**Work instruction:** Report back every line of the entries that contains "code", exactly as written.

Start of Entries supplied

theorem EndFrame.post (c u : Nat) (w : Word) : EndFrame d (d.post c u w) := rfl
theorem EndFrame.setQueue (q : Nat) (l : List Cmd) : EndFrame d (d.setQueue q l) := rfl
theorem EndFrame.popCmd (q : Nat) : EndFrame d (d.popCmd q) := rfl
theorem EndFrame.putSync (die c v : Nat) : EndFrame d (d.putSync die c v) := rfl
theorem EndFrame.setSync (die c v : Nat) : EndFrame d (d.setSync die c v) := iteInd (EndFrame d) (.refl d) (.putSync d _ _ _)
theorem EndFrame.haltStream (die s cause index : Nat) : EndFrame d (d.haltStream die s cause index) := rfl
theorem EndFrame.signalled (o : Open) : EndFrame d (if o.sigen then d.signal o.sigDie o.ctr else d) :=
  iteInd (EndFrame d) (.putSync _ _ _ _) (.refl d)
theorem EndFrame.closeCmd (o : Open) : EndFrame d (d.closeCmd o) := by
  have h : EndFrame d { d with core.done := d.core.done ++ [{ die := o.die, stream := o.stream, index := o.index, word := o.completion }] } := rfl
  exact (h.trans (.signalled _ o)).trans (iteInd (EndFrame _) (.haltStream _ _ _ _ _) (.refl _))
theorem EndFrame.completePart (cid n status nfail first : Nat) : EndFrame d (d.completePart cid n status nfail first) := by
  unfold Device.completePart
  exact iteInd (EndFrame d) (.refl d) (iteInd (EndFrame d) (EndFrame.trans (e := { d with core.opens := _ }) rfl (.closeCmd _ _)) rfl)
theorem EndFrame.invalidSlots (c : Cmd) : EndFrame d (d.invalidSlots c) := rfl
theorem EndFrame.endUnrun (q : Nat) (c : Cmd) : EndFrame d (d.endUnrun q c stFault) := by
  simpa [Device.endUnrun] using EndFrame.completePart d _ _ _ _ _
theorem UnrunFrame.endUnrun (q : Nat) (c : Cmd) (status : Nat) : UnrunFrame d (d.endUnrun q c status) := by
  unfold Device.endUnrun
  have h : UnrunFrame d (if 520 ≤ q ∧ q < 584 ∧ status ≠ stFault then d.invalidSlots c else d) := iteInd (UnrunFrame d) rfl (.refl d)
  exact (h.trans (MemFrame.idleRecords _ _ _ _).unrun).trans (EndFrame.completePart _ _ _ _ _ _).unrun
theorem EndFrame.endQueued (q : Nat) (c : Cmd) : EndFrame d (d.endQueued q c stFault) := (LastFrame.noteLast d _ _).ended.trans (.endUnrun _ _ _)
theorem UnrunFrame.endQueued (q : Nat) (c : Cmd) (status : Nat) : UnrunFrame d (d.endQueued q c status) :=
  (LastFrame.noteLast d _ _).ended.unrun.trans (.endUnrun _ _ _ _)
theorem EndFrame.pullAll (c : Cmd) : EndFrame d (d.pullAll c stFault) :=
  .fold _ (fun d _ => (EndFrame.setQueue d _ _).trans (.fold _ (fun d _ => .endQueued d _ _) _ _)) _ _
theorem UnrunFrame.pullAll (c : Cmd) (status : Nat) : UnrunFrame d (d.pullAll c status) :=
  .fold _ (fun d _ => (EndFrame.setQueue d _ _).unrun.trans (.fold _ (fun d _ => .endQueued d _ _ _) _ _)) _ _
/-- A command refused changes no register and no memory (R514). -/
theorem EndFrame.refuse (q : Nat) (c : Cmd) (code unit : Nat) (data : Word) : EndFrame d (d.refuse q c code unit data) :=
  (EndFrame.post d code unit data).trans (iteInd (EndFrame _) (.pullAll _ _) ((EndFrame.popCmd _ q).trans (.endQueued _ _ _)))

End of Entries supplied
Start of Entries supplied

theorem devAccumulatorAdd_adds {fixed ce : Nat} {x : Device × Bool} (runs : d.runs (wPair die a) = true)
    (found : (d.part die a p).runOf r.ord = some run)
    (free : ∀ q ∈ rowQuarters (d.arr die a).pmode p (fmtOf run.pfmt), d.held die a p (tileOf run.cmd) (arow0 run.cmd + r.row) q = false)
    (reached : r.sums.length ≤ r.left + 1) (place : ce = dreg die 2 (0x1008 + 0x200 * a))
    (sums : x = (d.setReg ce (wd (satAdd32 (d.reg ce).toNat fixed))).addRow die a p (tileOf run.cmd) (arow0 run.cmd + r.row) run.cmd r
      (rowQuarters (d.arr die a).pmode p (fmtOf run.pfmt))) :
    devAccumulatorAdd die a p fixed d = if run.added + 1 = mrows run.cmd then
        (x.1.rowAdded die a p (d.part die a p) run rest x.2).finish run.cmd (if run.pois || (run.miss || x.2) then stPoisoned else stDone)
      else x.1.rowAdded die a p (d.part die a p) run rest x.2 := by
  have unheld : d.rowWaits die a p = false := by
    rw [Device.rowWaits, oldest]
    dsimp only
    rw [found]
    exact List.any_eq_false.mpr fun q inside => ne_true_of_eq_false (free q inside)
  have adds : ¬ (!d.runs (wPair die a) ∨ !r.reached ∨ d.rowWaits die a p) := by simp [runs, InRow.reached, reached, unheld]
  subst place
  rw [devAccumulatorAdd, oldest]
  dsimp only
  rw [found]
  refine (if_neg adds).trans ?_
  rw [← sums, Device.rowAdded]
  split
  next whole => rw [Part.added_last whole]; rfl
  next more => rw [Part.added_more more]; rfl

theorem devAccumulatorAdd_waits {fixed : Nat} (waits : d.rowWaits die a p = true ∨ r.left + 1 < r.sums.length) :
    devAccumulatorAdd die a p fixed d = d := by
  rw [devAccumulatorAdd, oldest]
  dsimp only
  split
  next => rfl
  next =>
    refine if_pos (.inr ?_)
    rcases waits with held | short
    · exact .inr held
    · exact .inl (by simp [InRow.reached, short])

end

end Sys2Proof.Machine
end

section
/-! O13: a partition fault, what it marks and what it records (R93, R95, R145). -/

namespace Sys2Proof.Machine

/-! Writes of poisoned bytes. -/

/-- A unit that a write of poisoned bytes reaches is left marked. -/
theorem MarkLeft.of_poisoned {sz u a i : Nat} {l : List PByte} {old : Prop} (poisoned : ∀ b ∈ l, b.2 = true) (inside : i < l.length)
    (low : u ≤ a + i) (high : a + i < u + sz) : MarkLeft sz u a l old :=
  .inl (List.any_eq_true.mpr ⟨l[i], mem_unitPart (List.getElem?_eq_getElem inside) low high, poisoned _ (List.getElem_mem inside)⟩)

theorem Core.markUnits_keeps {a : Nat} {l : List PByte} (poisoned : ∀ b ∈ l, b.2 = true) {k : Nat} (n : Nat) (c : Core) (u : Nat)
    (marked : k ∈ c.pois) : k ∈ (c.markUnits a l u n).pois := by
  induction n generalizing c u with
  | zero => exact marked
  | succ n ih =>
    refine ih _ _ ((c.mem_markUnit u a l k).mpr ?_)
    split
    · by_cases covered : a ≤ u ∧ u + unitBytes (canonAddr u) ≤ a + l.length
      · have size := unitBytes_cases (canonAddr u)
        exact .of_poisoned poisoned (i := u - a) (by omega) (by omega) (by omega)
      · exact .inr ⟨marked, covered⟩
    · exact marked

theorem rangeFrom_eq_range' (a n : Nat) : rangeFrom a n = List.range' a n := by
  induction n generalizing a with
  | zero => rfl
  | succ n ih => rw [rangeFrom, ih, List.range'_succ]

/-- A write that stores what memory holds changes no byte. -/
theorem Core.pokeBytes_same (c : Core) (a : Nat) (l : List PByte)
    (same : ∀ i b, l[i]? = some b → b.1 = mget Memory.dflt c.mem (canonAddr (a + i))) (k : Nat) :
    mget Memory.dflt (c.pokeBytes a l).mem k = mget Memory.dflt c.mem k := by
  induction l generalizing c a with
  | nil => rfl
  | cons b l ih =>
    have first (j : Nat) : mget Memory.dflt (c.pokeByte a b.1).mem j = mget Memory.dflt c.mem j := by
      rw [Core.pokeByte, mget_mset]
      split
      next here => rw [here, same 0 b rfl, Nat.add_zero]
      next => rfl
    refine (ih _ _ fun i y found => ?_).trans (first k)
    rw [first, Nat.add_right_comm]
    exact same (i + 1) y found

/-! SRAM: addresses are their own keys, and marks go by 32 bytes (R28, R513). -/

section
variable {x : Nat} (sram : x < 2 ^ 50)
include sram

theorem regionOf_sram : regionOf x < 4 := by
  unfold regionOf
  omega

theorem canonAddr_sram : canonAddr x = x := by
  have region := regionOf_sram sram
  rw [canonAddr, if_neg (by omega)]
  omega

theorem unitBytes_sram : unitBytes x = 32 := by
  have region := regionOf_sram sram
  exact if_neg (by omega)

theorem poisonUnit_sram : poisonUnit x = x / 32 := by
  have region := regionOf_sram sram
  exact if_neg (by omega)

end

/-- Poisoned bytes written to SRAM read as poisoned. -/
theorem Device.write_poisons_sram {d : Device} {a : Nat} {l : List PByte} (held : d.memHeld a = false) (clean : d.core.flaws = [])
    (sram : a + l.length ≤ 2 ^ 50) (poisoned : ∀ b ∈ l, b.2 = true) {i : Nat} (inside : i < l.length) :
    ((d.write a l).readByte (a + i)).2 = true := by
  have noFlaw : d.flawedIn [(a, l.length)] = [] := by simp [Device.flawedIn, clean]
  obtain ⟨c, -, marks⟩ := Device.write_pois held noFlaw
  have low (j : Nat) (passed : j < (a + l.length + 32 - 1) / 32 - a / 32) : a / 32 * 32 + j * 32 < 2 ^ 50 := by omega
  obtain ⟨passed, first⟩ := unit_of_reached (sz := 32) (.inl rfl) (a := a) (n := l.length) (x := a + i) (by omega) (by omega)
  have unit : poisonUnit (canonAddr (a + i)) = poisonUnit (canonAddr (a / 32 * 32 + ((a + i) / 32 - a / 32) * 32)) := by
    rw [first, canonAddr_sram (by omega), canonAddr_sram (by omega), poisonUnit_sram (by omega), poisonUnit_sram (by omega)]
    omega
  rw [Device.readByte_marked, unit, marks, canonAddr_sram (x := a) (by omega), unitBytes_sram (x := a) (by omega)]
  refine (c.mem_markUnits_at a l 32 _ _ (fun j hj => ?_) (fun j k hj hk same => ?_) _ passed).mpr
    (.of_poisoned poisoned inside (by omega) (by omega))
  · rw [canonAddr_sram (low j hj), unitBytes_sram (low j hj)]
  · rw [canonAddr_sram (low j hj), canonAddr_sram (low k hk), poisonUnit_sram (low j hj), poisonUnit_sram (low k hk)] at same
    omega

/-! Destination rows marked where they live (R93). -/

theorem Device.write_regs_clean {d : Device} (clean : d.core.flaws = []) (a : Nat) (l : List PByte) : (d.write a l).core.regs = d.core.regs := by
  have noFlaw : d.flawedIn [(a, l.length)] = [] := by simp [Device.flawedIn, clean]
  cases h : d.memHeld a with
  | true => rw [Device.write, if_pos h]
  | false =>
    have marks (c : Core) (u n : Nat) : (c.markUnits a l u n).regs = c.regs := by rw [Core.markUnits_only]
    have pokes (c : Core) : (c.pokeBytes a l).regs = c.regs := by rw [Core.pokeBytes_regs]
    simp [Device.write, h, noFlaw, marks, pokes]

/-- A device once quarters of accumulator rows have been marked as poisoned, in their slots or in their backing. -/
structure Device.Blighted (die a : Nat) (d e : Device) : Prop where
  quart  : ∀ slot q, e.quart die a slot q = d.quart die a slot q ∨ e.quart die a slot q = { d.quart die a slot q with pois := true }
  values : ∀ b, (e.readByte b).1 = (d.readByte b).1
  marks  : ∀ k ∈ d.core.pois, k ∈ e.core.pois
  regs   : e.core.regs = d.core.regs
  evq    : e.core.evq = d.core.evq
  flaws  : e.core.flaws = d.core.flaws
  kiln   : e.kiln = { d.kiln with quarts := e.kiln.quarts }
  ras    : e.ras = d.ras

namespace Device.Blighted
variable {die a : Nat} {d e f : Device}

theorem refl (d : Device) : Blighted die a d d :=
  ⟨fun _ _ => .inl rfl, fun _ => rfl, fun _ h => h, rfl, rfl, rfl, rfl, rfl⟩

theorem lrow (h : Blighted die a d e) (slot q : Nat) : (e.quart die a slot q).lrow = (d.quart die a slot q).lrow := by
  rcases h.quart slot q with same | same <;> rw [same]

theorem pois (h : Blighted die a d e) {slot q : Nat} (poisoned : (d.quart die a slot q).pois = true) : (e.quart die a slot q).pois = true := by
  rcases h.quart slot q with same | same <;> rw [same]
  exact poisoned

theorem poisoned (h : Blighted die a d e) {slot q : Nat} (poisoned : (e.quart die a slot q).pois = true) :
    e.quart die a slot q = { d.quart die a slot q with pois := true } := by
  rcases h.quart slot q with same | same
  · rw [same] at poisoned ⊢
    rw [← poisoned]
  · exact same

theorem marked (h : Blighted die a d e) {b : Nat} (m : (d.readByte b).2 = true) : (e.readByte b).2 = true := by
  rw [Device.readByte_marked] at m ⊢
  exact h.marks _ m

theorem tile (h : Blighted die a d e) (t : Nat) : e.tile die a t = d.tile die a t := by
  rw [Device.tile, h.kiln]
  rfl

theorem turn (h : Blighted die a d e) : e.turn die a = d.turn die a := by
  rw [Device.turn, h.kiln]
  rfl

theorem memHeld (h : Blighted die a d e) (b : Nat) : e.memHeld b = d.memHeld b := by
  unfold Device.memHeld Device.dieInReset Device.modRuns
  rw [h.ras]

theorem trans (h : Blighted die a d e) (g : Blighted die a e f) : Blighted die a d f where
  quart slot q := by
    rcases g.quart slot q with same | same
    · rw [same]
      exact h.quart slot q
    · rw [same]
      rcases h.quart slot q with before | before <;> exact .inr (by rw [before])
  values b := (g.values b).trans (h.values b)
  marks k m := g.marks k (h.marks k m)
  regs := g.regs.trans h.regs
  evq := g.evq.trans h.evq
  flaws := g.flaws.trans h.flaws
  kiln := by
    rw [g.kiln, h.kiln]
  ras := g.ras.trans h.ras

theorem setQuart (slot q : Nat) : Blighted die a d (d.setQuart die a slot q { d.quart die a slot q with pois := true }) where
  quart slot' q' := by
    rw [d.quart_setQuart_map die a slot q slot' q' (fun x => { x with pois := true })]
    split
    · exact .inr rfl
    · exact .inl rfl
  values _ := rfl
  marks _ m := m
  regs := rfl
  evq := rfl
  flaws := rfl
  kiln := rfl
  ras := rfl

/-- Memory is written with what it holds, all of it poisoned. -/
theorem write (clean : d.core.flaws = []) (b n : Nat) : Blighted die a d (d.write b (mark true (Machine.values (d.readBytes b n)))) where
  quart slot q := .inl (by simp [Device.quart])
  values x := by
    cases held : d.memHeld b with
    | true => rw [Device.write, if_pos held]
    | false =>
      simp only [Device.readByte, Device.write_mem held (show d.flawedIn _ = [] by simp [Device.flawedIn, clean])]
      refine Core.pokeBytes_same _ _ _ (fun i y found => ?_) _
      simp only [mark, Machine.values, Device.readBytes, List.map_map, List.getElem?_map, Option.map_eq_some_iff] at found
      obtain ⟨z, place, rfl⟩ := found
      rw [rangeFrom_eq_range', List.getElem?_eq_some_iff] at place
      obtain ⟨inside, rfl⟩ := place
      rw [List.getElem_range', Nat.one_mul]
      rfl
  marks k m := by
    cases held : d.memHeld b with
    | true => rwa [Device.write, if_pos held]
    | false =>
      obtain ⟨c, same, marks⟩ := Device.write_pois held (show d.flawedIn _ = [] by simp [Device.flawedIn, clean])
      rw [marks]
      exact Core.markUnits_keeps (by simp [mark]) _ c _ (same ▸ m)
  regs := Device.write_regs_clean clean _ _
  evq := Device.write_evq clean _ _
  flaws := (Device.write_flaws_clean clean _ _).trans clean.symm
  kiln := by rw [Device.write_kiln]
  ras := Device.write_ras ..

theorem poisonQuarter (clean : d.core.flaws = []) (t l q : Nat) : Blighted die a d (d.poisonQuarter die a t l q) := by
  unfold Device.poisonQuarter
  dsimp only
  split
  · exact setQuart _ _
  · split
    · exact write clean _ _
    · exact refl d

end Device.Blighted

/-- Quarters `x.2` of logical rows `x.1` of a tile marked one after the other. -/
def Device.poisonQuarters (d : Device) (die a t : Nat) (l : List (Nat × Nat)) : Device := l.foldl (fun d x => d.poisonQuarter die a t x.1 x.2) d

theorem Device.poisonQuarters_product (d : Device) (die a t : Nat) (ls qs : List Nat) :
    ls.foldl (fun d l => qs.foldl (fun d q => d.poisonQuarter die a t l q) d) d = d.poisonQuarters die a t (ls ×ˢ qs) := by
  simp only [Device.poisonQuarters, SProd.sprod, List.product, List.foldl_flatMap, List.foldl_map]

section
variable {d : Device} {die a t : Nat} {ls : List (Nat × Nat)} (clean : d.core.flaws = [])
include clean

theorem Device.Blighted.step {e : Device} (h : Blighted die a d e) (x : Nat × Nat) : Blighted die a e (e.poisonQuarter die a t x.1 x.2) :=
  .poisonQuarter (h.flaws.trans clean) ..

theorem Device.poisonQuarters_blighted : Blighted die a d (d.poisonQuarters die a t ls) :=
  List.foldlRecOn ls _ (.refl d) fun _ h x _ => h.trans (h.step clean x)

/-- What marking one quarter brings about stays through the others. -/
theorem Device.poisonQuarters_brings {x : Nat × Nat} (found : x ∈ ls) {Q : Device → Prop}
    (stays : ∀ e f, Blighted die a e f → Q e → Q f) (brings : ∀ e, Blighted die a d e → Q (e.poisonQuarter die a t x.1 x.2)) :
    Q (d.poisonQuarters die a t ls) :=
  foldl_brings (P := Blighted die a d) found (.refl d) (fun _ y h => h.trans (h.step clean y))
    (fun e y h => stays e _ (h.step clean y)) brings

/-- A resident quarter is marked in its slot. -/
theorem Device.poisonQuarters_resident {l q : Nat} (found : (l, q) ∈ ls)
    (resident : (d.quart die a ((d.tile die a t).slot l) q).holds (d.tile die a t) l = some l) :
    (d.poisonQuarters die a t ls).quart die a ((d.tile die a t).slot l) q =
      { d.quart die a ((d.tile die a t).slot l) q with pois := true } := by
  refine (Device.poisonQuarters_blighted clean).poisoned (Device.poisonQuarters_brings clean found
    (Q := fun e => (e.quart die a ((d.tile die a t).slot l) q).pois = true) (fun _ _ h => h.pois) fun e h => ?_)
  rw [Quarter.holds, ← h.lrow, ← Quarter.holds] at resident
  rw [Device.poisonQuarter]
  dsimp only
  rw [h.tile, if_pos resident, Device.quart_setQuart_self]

End of Entries supplied

**Completed exercise:**
theorem EndFrame.refuse (q : Nat) (c : Cmd) (code unit : Nat) (data : Word) : EndFrame d (d.refuse q c code unit data) :=
  (EndFrame.post d code unit data).trans (iteInd (EndFrame _) (.pullAll _ _) ((EndFrame.popCmd _ q).trans (.endQueued _ _ _)))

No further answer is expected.